La cicatriz cutánea se define como la alteración macroscópica de la estructura y función normales de la piel, originada por la aparición de tejido dérmico fibroso de reemplazo, que se desarrolla tras la curación de una herida, bien sea traumática, quirúrgica o por una quemadura.
Las cicatrices se producen como parte de la respuesta fisiológica normal del organismo a una alteración de la integridad de cualquiera de los tejidos que lo componen. Según su aspecto y desarrollo, pueden clasificarse en normotróficas, atróficas, hipertróficas y queloides.
Se estima que más del 30% de la población tiene alguna cicatriz en alguna parte de su cuerpo, y aunque en muchos casos son imperceptibles, en otros pueden ser bastante visibles debido a su apariencia. El tejido cicatricial se caracteriza porque no posee vello ni células formadoras de pigmento ni glándulas sebáceas, de manera que su apariencia es bastante diferente a la del resto de la piel que la rodea.

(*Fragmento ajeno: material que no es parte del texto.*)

-- ==== Sys2Proof/Laws/KeepOperands.lean ====
section
/-! SUPPORT. What each operation of Machine/Operands.lean keeps (Laws/Kept.lean). -/

open Sys2Proof Sys2Proof.Machine

namespace Sys2Proof.Laws

theorem keeps_setStaging {s₀ : State} (s : State) (x1 : Half) (h0 : Kept s₀ s) :
    Kept s₀ (State.setStaging s x1) := by
  unfold State.setStaging
  refine Kept.ite ?_ ?_
  · refine Kept.of_eq rfl rfl rfl rfl rfl rfl rfl rfl rfl rfl rfl rfl ?_
    assumption
  · refine Kept.of_eq rfl rfl rfl rfl rfl rfl rfl rfl rfl rfl rfl rfl ?_
    assumption

end Sys2Proof.Laws
end

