theorem keeps_execDroverClockEdge {s₀ : State} (k : Fin 256) (off : ℕ) (sense : ℕ) (_test : Bool) (s : State) (h0 : Kept s₀ s) :
    ∃ out, execDroverClockEdge k off sense _test s = .next out ∧ Kept s₀ out := by
  unfold execDroverClockEdge
  extract_lets +onlyGivenNames t1
  refine Kept.have_ (P := Kept s₀ t1) ?_ fun hs2 => ?_
  · unfold t1; clear t1
    apply keeps_edgeBegin
    assumption
  clear_value t1
  extract_lets +onlyGivenNames t3
  clear_value t3
  refine ⟨_, rfl, ?_⟩
  refine Kept.ite ?_ ?_
  · assumption
  · refine Kept.ite ?_ ?_
    · apply keeps_edgeWrites
      assumption
    · refine Kept.ite ?_ ?_
      · refine Kept.ite ?_ ?_
        · assumption
        · apply keeps_setDrover
          assumption
      · apply keeps_setDrover
        assumption

theorem keeps_keepAwake {s₀ : State} (s : State) (t : ℕ) (h0 : Kept s₀ s) :
    Kept s₀ (State.keepAwake s t) := by
  unfold State.keepAwake
  extract_lets +onlyGivenNames t1
  refine Kept.cut (a := t1) ?_ fun _ => ?_
  · unfold t1; clear t1
    refine Kept.ite ?_ ?_
    · assumption
    · apply keeps_wakeTile
      assumption
  clear_value t1
  refine Kept.of_eq rfl rfl rfl rfl rfl rfl rfl rfl rfl rfl rfl rfl ?_
  assumption

theorem keeps_drvQueue {s₀ : State} (s : State) (k : ℕ) (cmd : ℕ) (h0 : Kept s₀ s) :
    Kept s₀ (State.drvQueue s k cmd) := by
  unfold State.drvQueue
  extract_lets +onlyGivenNames t1
  refine Kept.cut (a := t1) ?_ fun _ => ?_
  · unfold t1; clear t1
    refine Kept.ite ?_ ?_
    · assumption
    · apply keeps_keepAwake
      assumption
  clear_value t1
  extract_lets +onlyGivenNames t2
  clear_value t2
  apply keeps_setDrover
  assumption

theorem keeps_drvCtrl {s₀ : State} (s : State) (k : ℕ) (cmd : ℕ) (h0 : Kept s₀ s) :
    Kept s₀ (State.drvCtrl s k cmd) := by
  unfold State.drvCtrl
  refine Kept.ite ?_ ?_
  · apply keeps_drvQueue
    assumption
  · apply keeps_abort
    assumption

theorem keeps_execDrvRun {s₀ : State} (k : Fin 256) (s : State) (h0 : Kept s₀ s) :
    ∃ out, execDrvRun k s = .next out ∧ Kept s₀ out := by
  unfold execDrvRun
  refine ⟨_, rfl, ?_⟩
  apply keeps_drvCtrl
  assumption

theorem keeps_execDrvStop {s₀ : State} (k : Fin 256) (s : State) (h0 : Kept s₀ s) :
    ∃ out, execDrvStop k s = .next out ∧ Kept s₀ out := by
  unfold execDrvStop
  refine ⟨_, rfl, ?_⟩
  apply keeps_drvCtrl
  assumption

theorem keeps_execDrvRestart {s₀ : State} (k : Fin 256) (s : State) (h0 : Kept s₀ s) :
    ∃ out, execDrvRestart k s = .next out ∧ Kept s₀ out := by
  unfold execDrvRestart
  refine ⟨_, rfl, ?_⟩
  apply keeps_drvCtrl
  assumption

theorem keeps_execDroveRegisterWrite {s₀ : State} (d : Fin 32) (w : Fin 64) (v : Word) (s : State) (h0 : Kept s₀ s) :
    ∃ out, execDroveRegisterWrite d w v s = .next out ∧ Kept s₀ out := by
  unfold execDroveRegisterWrite
  refine ⟨_, rfl, ?_⟩
  apply keeps_drvRegWrite
  apply keeps_enter
  assumption

theorem keeps_execDroveStoreWrite {s₀ : State} (d : Fin 32) (a : Fin 512) (v : Word) (s : State) (h0 : Kept s₀ s) :
    ∃ out, execDroveStoreWrite d a v s = .next out ∧ Kept s₀ out := by
  unfold execDroveStoreWrite
  refine ⟨_, rfl, ?_⟩
  refine Kept.ite ?_ ?_
  · apply keeps_setDrove
    assumption
  · apply keeps_emit
    assumption

theorem keeps_startDrover {s₀ : State} (s : State) (k : ℕ) (new : Drover) (carry : ℕ) (h0 : Kept s₀ s) :
    Kept s₀ (State.startDrover s k new carry) := by
  unfold State.startDrover
  refine Kept.ite ?_ ?_
  · apply keeps_setDrover
    assumption
  · extract_lets +onlyGivenNames t1
    clear_value t1
    extract_lets +onlyGivenNames t2
    clear_value t2
    extract_lets +onlyGivenNames t3
    clear_value t3
    extract_lets +onlyGivenNames t4
    refine Kept.cut (a := t4) ?_ fun _ => ?_
    · unfold t4; clear t4
      apply keeps_takeDrover
      refine Kept.ite ?_ ?_
      · apply keeps_keepAwake
        assumption
      · assumption
    clear_value t4
    refine Kept.ite ?_ ?_
    · apply keeps_startPins
      assumption
    · assumption
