-- ==== Sys2Proof/Laws/KeepPins.lean ====
section
/-! SUPPORT. What each operation of Machine/Pins.lean keeps (Laws/Kept.lean). -/

open Sys2Proof Sys2Proof.Machine

namespace Sys2Proof.Laws

theorem keeps_execVioStateChange {s₀ : State} (b : Fin 32) (vio : Fin 4) (s : State) (h0 : Kept s₀ s) :
    ∃ out, execVioStateChange b vio s = .next out ∧ Kept s₀ out := by
  unfold execVioStateChange
  extract_lets +onlyGivenNames t1
  clear_value t1
  extract_lets +onlyGivenNames t2
  clear_value t2
  extract_lets +onlyGivenNames t3
  refine Kept.have_ (P := Kept s₀ t3) ?_ fun hs4 => ?_
  · unfold t3; clear t3
    refine Kept.of_eq rfl rfl rfl rfl rfl rfl rfl rfl rfl rfl rfl rfl ?_
    assumption
  clear_value t3
  refine ⟨_, rfl, ?_⟩
  refine Kept.ite ?_ ?_
  · assumption
  · extract_lets +onlyGivenNames t5
    extract_lets +onlyGivenNames t6
    refine Kept.cut (a := t6) ?_ fun _ => ?_
    · unfold t6; clear t6
      refine Kept.ite ?_ ?_
      · assumption
      · refine Kept.of_eq rfl rfl rfl rfl rfl rfl rfl rfl rfl rfl rfl rfl ?_
        assumption
    clear_value t6
    refine Kept.ite ?_ ?_
    · apply keeps_fireLive
      assumption
    · assumption

theorem keeps_execBankReturnToService {s₀ : State} (b : Fin 32) (s : State) (h0 : Kept s₀ s) :
    ∃ out, execBankReturnToService b s = .next out ∧ Kept s₀ out := by
  unfold execBankReturnToService
  refine ⟨_, rfl, ?_⟩
  refine Kept.ite ?_ ?_
  · refine Kept.of_eq rfl rfl rfl rfl rfl rfl rfl rfl rfl rfl rfl rfl ?_
    assumption
  · assumption

theorem keeps_execFilterOutputChange {s₀ : State} (p : Fin 1024) (level : Bool) (s : State) (h0 : Kept s₀ s) :
    ∃ out, execFilterOutputChange p level s = .next out ∧ Kept s₀ out := by
  unfold execFilterOutputChange
  refine ⟨_, rfl, ?_⟩
  refine Kept.of_eq rfl rfl rfl rfl rfl rfl rfl rfl rfl rfl rfl rfl ?_
  assumption

theorem keeps_execPinCapture {s₀ : State} (p : Fin 1024) (rise : Bool) (off : ℕ) (s : State) (h0 : Kept s₀ s) :
    ∃ out, execPinCapture p rise off s = .next out ∧ Kept s₀ out := by
  unfold execPinCapture
  extract_lets +onlyGivenNames t1
  refine Kept.have_ (P := Kept s₀ t1) ?_ fun hs2 => ?_
  · unfold t1; clear t1
    apply keeps_advance
    assumption
  clear_value t1
  extract_lets +onlyGivenNames t3
  clear_value t3
  refine ⟨_, rfl, ?_⟩
  refine Kept.ite ?_ ?_
  · extract_lets +onlyGivenNames t4
    extract_lets +onlyGivenNames t5
    refine Kept.cut (a := t5) ?_ fun _ => ?_
    · unfold t5; clear t5
      refine Kept.of_eq rfl rfl rfl rfl rfl rfl rfl rfl rfl rfl rfl rfl ?_
      assumption
    clear_value t5
    refine Kept.ite ?_ ?_
    · refine Kept.of_eq rfl rfl rfl rfl rfl rfl rfl rfl rfl rfl rfl rfl ?_
      assumption
    · refine Kept.of_eq rfl rfl rfl rfl rfl rfl rfl rfl rfl rfl rfl rfl ?_
      assumption
  · assumption

theorem keeps_beaconLost {s₀ : State} (s : State) (b : ℕ) (h0 : Kept s₀ s) :
    Kept s₀ (State.beaconLost s b) := by
  unfold State.beaconLost
  extract_lets +onlyGivenNames t1
  clear_value t1
  refine Kept.ite ?_ ?_
  · apply keeps_fire
    apply keeps_setBeacon
    assumption
  · assumption

theorem keeps_execBeaconArm {s₀ : State} (b : Fin 64) (s : State) (h0 : Kept s₀ s) :
    ∃ out, execBeaconArm b s = .next out ∧ Kept s₀ out := by
  unfold execBeaconArm
  refine ⟨_, rfl, ?_⟩
  refine Kept.ite ?_ ?_
  · apply keeps_abort
    assumption
  · refine Kept.ite ?_ ?_
    · apply keeps_abort
      assumption
    · refine Kept.ite ?_ ?_
      · apply keeps_beaconLost
        apply keeps_setBeacon
        assumption
      · refine Kept.ite ?_ ?_
        · apply keeps_fire
          apply keeps_setBeacon
          assumption
        · apply keeps_setBeacon
          assumption

theorem keeps_execBeaconStop {s₀ : State} (b : Fin 64) (s : State) (h0 : Kept s₀ s) :
    ∃ out, execBeaconStop b s = .next out ∧ Kept s₀ out := by
  unfold execBeaconStop
  refine ⟨_, rfl, ?_⟩
  refine Kept.ite ?_ ?_
  · apply keeps_abort
    assumption
  · apply keeps_setBeacon
    assumption

theorem keeps_execBeaconEdge {s₀ : State} (b : Fin 64) (off : ℕ) (s : State) (h0 : Kept s₀ s) :
    ∃ out, execBeaconEdge b off s = .next out ∧ Kept s₀ out := by
  unfold execBeaconEdge
  extract_lets +onlyGivenNames t1
  refine Kept.have_ (P := Kept s₀ t1) ?_ fun hs2 => ?_
  · unfold t1; clear t1
    apply keeps_advance
    assumption
  clear_value t1
  extract_lets +onlyGivenNames t3
  clear_value t3
  refine ⟨_, rfl, ?_⟩
  refine Kept.ite ?_ ?_
  · apply keeps_setBeacon
    assumption
  · assumption

end Sys2Proof.Laws
end

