-- ==== Sys2Proof/Laws/KeepEvents.lean ====
section
/-! SUPPORT. What each operation of Machine/Events.lean keeps (Laws/Kept.lean). -/

open Sys2Proof Sys2Proof.Machine

namespace Sys2Proof.Laws

theorem keeps_execBusFrameStart {s₀ : State} (ch : Fin 128) (off : ℕ) (s : State) (h0 : Kept s₀ s) :
    ∃ out, execBusFrameStart ch off s = .next out ∧ Kept s₀ out := by
  unfold execBusFrameStart
  extract_lets +onlyGivenNames t1
  clear_value t1
  extract_lets +onlyGivenNames t2
  refine Kept.have_ (P := Kept s₀ t2) ?_ fun hs3 => ?_
  · unfold t2; clear t2
    apply keeps_advance
    assumption
  clear_value t2
  refine ⟨_, rfl, ?_⟩
  refine Kept.ite ?_ ?_
  · split
    · assumption
    · extract_lets +onlyGivenNames t4
      clear_value t4
      extract_lets +onlyGivenNames t5
      clear_value t5
      extract_lets +onlyGivenNames t6
      clear_value t6
      extract_lets +onlyGivenNames t7
      clear_value t7
      apply keeps_setChan
      assumption
  · assumption

theorem keeps_atPass {s₀ : State} (s : State) (l : ℕ) (beat : ℕ) (slot : ℕ) (h0 : Kept s₀ s) :
    Kept s₀ (State.atPass s l beat slot) := by
  unfold State.atPass
  refine Kept.ite ?_ ?_
  · apply keeps_advance
    assumption
  · assumption

theorem keeps_execRingScheduledCell {s₀ : State} (l : Fin 5) (beat : ℕ) (slot : Fin 5) (cell : List Word) (check : Fin 256) (s : State) (h0 : Kept s₀ s) :
    ∃ out, execRingScheduledCell l beat slot cell check s = .next out ∧ Kept s₀ out := by
  unfold execRingScheduledCell
  refine ⟨_, rfl, ?_⟩
  apply keeps_cellArrives
  apply keeps_atPass
  assumption

theorem keeps_execUnscheduledCellTransit {s₀ : State} (l : Fin 5) (cell : List Word) (check : Fin 256) (beat : ℕ) (slot : Fin 5) (s : State) (h0 : Kept s₀ s) :
    ∃ out, execUnscheduledCellTransit l cell check beat slot s = .next out ∧ Kept s₀ out := by
  unfold execUnscheduledCellTransit
  refine ⟨_, rfl, ?_⟩
  apply keeps_cellArrives
  apply keeps_atPass
  assumption

theorem keeps_execTransitCellSend {s₀ : State} (l : Fin 4) (beat : ℕ) (slot : Fin 5) (s : State) (h0 : Kept s₀ s) :
    ∃ out, execTransitCellSend l beat slot s = .next out ∧ Kept s₀ out := by
  unfold execTransitCellSend
  refine ⟨_, rfl, ?_⟩
  apply keeps_slotServes
  refine Kept.ite ?_ ?_
  · apply keeps_advance
    assumption
  · assumption

theorem keeps_execBestEffortFrameStart {s₀ : State} (p : Fin 49) (off : ℕ) (s : State) (h0 : Kept s₀ s) :
    ∃ out, execBestEffortFrameStart p off s = .next out ∧ Kept s₀ out := by
  unfold execBestEffortFrameStart
  extract_lets +onlyGivenNames t1
  refine Kept.have_ (P := Kept s₀ t1) ?_ fun hs2 => ?_
  · unfold t1; clear t1
    apply keeps_advance
    assumption
  clear_value t1
  extract_lets +onlyGivenNames t3
  clear_value t3
  extract_lets +onlyGivenNames t4
  clear_value t4
  refine ⟨_, rfl, ?_⟩
  split
  · assumption
  · extract_lets +onlyGivenNames t5
    clear_value t5
    extract_lets +onlyGivenNames t6
    clear_value t6
    extract_lets +onlyGivenNames t7
    clear_value t7
    refine Kept.ite ?_ ?_
    · extract_lets +onlyGivenNames t8
      refine Kept.cut (a := t8) ?_ fun _ => ?_
      · unfold t8; clear t8
        apply keeps_setPort
        apply keeps_setBq
        assumption
      clear_value t8
      apply keeps_sessions
      apply keeps_portCount
      apply keeps_emit
      assumption
    · assumption

end Sys2Proof.Laws
end

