theorem keeps_steerTurn {s₀ : State} (s : State) (h0 : Kept s₀ s) :
    Kept s₀ (State.steerTurn s) := by
  unfold State.steerTurn
  refine Kept.ite ?_ ?_
  · assumption
  · refine Kept.ite ?_ ?_
    · refine Kept.ite ?_ ?_
      · assumption
      · extract_lets +onlyGivenNames t1
        clear_value t1
        extract_lets +onlyGivenNames t2
        clear_value t2
        extract_lets +onlyGivenNames t3
        refine Kept.have_ (P := ∀ b0 b1, Kept s₀ b0 → Kept s₀ (t3 b0 b1)) ?_ fun hg4 => ?_
        · unfold t3; clear t3
          intro a5 a6 a7
          apply keeps_setDomain
          assumption
        clear_value t3
        extract_lets +onlyGivenNames t8
        refine Kept.cut (a := t8) ?_ fun _ => ?_
        · unfold t8; clear t8
          apply hg4
          apply hg4
          assumption
        clear_value t8
        refine Kept.of_eq rfl rfl rfl rfl rfl rfl rfl rfl rfl rfl rfl rfl ?_
        assumption
    · refine Kept.ite ?_ ?_
      · assumption
      · extract_lets +onlyGivenNames t9
        clear_value t9
        refine Kept.of_eq rfl rfl rfl rfl rfl rfl rfl rfl rfl rfl rfl rfl ?_
        assumption

theorem keeps_timeTurn {s₀ : State} (s : State) (h0 : Kept s₀ s) :
    Kept s₀ (State.timeTurn s) := by
  unfold State.timeTurn
  extract_lets +onlyGivenNames t1
  refine Kept.cut (a := t1) ?_ fun _ => ?_
  · unfold t1; clear t1
    refine Kept.ite ?_ ?_
    · assumption
    · refine Kept.ite ?_ ?_
      · assumption
      · apply keeps_bump
        assumption
  clear_value t1
  extract_lets +onlyGivenNames t2
  extract_lets +onlyGivenNames t3
  refine Kept.cut (a := t3) ?_ fun _ => ?_
  · unfold t3; clear t3
    apply keeps_byShepherd
    · refine Kept.of_eq rfl rfl rfl rfl rfl rfl rfl rfl rfl rfl rfl rfl ?_
      assumption
    · intro a4 a5
      apply keeps_domainTurn
      apply keeps_domainTurn
      assumption
  clear_value t3
  extract_lets +onlyGivenNames t6
  refine Kept.cut (a := t6) ?_ fun _ => ?_
  · unfold t6; clear t6
    apply keeps_reportTurn
    apply keeps_followTurn
    apply keeps_steerTurn
    assumption
  clear_value t6
  refine Kept.ite ?_ ?_
  · apply keeps_sendSync
    assumption
  · assumption

end Sys2Proof.Laws
end

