theorem keeps_execClaim {s₀ : State} (dir : Fin 4) (src : Fin 2048) (claimw : ℕ) (part : ℕ) (nonce : ℕ) (hops : ℕ) (wrapped : Bool) (s : State) (h0 : Kept s₀ s) :
    ∃ out, execClaim dir src claimw part nonce hops wrapped s = .next out ∧ Kept s₀ out := by
  unfold execClaim
  extract_lets +onlyGivenNames t1
  clear_value t1
  refine ⟨_, rfl, ?_⟩
  apply keeps_byShepherd
  · assumption
  · intro a2 a3
    refine Kept.ite ?_ ?_
    · assumption
    · extract_lets +onlyGivenNames t4
      clear_value t4
      extract_lets +onlyGivenNames t5
      refine Kept.cut (a := t5) ?_ fun _ => ?_
      · unfold t5; clear t5
        apply keeps_heard
        assumption
      clear_value t5
      extract_lets +onlyGivenNames t6
      refine Kept.have_ (P := ∀ b0, Kept s₀ b0 → Kept s₀ (t6 b0)) ?_ fun hg7 => ?_
      · unfold t6; clear t6
        intro a8 a9
        apply keeps_claimCopy
        assumption
      clear_value t6
      split
      · refine Kept.ite ?_ ?_
        · apply hg7
          assumption
        · refine Kept.ite ?_ ?_
          · apply hg7
            apply keeps_ownBest
            assumption
          · apply hg7
            apply keeps_claimNow
            apply keeps_toMuster
            assumption
      · apply hg7
        assumption
      · apply hg7
        assumption
      · assumption

theorem keeps_execStandin {s₀ : State} (dir : Fin 4) (src : Fin 2048) (claimw : ℕ) (part : ℕ) (nonce : ℕ) (epoch : ℕ) (hops : ℕ) (wrapped : Bool) (s : State) (h0 : Kept s₀ s) :
    ∃ out, execStandin dir src claimw part nonce epoch hops wrapped s = .next out ∧ Kept s₀ out := by
  unfold execStandin
  extract_lets +onlyGivenNames t1
  clear_value t1
  refine ⟨_, rfl, ?_⟩
  apply keeps_byShepherd
  · assumption
  · intro a2 a3
    refine Kept.ite ?_ ?_
    · assumption
    · extract_lets +onlyGivenNames t4
      clear_value t4
      extract_lets +onlyGivenNames t5
      clear_value t5
      extract_lets +onlyGivenNames t6
      refine Kept.cut (a := t6) ?_ fun _ => ?_
      · unfold t6; clear t6
        apply keeps_seeEpoch
        apply keeps_heard
        assumption
      clear_value t6
      extract_lets +onlyGivenNames t7
      refine Kept.have_ (P := ∀ b0, Kept s₀ b0 → Kept s₀ (t7 b0)) ?_ fun hg8 => ?_
      · unfold t7; clear t7
        intro a9 a10
        apply keeps_claimCopy
        assumption
      clear_value t7
      split
      · refine Kept.ite ?_ ?_
        · apply hg8
          assumption
        · refine Kept.ite ?_ ?_
          · apply hg8
            refine Kept.ite ?_ ?_
            · assumption
            · refine Kept.of_eq rfl rfl rfl rfl rfl rfl rfl rfl rfl rfl rfl rfl ?_
              assumption
          · assumption
      · refine Kept.ite ?_ ?_
        · apply hg8
          apply keeps_standinNow
          apply keeps_toMuster
          assumption
        · apply hg8
          apply keeps_ownBest
          assumption
      · apply hg8
        assumption
      · apply hg8
        assumption
      · assumption

theorem keeps_execClaimListenExpiry {s₀ : State} (s : State) (h0 : Kept s₀ s) :
    ∃ out, execClaimListenExpiry s = .next out ∧ Kept s₀ out := by
  unfold execClaimListenExpiry
  refine ⟨_, rfl, ?_⟩
  apply keeps_byShepherd
  · assumption
  · intro a1 a2
    refine Kept.ite ?_ ?_
    · apply keeps_claimNow
      apply keeps_toMuster
      assumption
    · assumption

theorem keeps_execElectLimitExpiry {s₀ : State} (s : State) (h0 : Kept s₀ s) :
    ∃ out, execElectLimitExpiry s = .next out ∧ Kept s₀ out := by
  unfold execElectLimitExpiry
  refine ⟨_, rfl, ?_⟩
  apply keeps_byShepherd
  · assumption
  · intro a1 a2
    refine Kept.ite ?_ ?_
    · apply keeps_claimNow
      apply keeps_toMuster
      assumption
    · assumption

theorem keeps_execClaimRepeatExpiry {s₀ : State} (s : State) (h0 : Kept s₀ s) :
    ∃ out, execClaimRepeatExpiry s = .next out ∧ Kept s₀ out := by
  unfold execClaimRepeatExpiry
  refine ⟨_, rfl, ?_⟩
  apply keeps_byShepherd
  · assumption
  · intro a1 a2
    refine Kept.ite ?_ ?_
    · apply keeps_sendClaim
      assumption
    · assumption

theorem keeps_firstCopy {s₀ : State} (s : State) (src : ℕ) (kind : ℕ) (type : ℕ) (w5 : ℕ) (h0 : Kept s₀ s) :
    KeptO s₀ (State.firstCopy s src kind type w5) := by
  unfold State.firstCopy
  extract_lets +onlyGivenNames t1
  refine KeptO.ite ?_ ?_
  · exact KeptO.none
  · refine KeptO.some ?_
    refine Kept.of_eq rfl rfl rfl rfl rfl rfl rfl rfl rfl rfl rfl rfl ?_
    assumption

theorem keeps_firstJoin {s₀ : State} (s : State) (src : ℕ) (h0 : Kept s₀ s) :
    KeptO s₀ (State.firstJoin s src) := by
  unfold State.firstJoin
  extract_lets +onlyGivenNames t1
  clear_value t1
  extract_lets +onlyGivenNames t2
  clear_value t2
  refine KeptO.ite ?_ ?_
  · exact KeptO.none
  · refine KeptO.some ?_
    refine Kept.of_eq rfl rfl rfl rfl rfl rfl rfl rfl rfl rfl rfl rfl ?_
    assumption

theorem keeps_enterJoining {s₀ : State} (s : State) (h0 : Kept s₀ s) :
    Kept s₀ (State.enterJoining s) := by
  unfold State.enterJoining
  apply keeps_broadcast
  apply keeps_memberClock
  refine Kept.of_eq rfl rfl rfl rfl rfl rfl rfl rfl rfl rfl rfl rfl ?_
  assumption

theorem keeps_answer {s₀ : State} (s : State) (h0 : Kept s₀ s) :
    Kept s₀ (State.answer s) := by
  unfold State.answer
  split
  · refine Kept.ite ?_ ?_
    · apply keeps_unicastBoth
      refine Kept.of_eq rfl rfl rfl rfl rfl rfl rfl rfl rfl rfl rfl rfl ?_
      assumption
    · apply keeps_unicastBoth
      refine Kept.of_eq rfl rfl rfl rfl rfl rfl rfl rfl rfl rfl rfl rfl ?_
      assumption
  · assumption

theorem keeps_answerOpen {s₀ : State} (s : State) (h0 : Kept s₀ s) :
    Kept s₀ (State.answerOpen s) := by
  unfold State.answerOpen
  refine Kept.ite ?_ ?_
  · apply keeps_answer
    assumption
  · assumption

theorem keeps_execMusterHello {s₀ : State} (l : Fin 4) (src : Fin 2048) (epoch : ℕ) (s : State) (h0 : Kept s₀ s) :
    ∃ out, execMusterHello l src epoch s = .next out ∧ Kept s₀ out := by
  unfold execMusterHello
  refine ⟨_, rfl, ?_⟩
  apply keeps_byShepherd
  · assumption
  · intro a1 a2
    refine Kept.ite ?_ ?_
    · assumption
    · extract_lets +onlyGivenNames t3
      refine Kept.cut (a := t3) ?_ fun _ => ?_
      · unfold t3; clear t3
        apply keeps_seeEpoch
        apply keeps_heard
        assumption
      clear_value t3
      refine Kept.ite ?_ ?_
      · refine Kept.of_eq rfl rfl rfl rfl rfl rfl rfl rfl rfl rfl rfl rfl ?_
        assumption
      · assumption

theorem keeps_execRoster {s₀ : State} (src : Fin 2048) (claimw : ℕ) (west : Option (Fin 2048)) (d : List (Option ℕ)) (epoch : ℕ) (s : State) (h0 : Kept s₀ s) :
    ∃ out, execRoster src claimw west d epoch s = .next out ∧ Kept s₀ out := by
  unfold execRoster
  refine ⟨_, rfl, ?_⟩
  apply keeps_byShepherd
  · assumption
  · intro a1 a2
    extract_lets +onlyGivenNames t3
    refine Kept.cut (a := t3) ?_ fun _ => ?_
    · unfold t3; clear t3
      apply keeps_seeEpoch
      assumption
    clear_value t3
    refine Kept.ite ?_ ?_
    · apply keeps_syntonise
      apply keeps_repath
      refine Kept.of_eq rfl rfl rfl rfl rfl rfl rfl rfl rfl rfl rfl rfl ?_
      assumption
    · assumption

Las cicatrices pueden tener además de un impacto funcional, un impacto estético importante que a su vez puede provocar una afectación psicosocial en aquellos pacientes que las padecen. La cicatrización, a pesar de ser un proceso fisiológico de reparación, ocasiona con frecuencia consecuencias médicas indeseables, como dolor o prurito, déficits funcionales, restricción de movimiento (por contracturas sobre las articulaciones) e importantes secuelas estéticas a nivel de la estructura de la dermis (cambios en la textura, color y elasticidad), que en muchos casos pueden afectar a la autoestima de las personas que las sufren.
Hoy en día existen multitud de tratamientos médico estéticos, más o menos invasivos, que ayudan a reducir la visibilidad y apariencia de las cicatrices tanto antiguas como nuevas.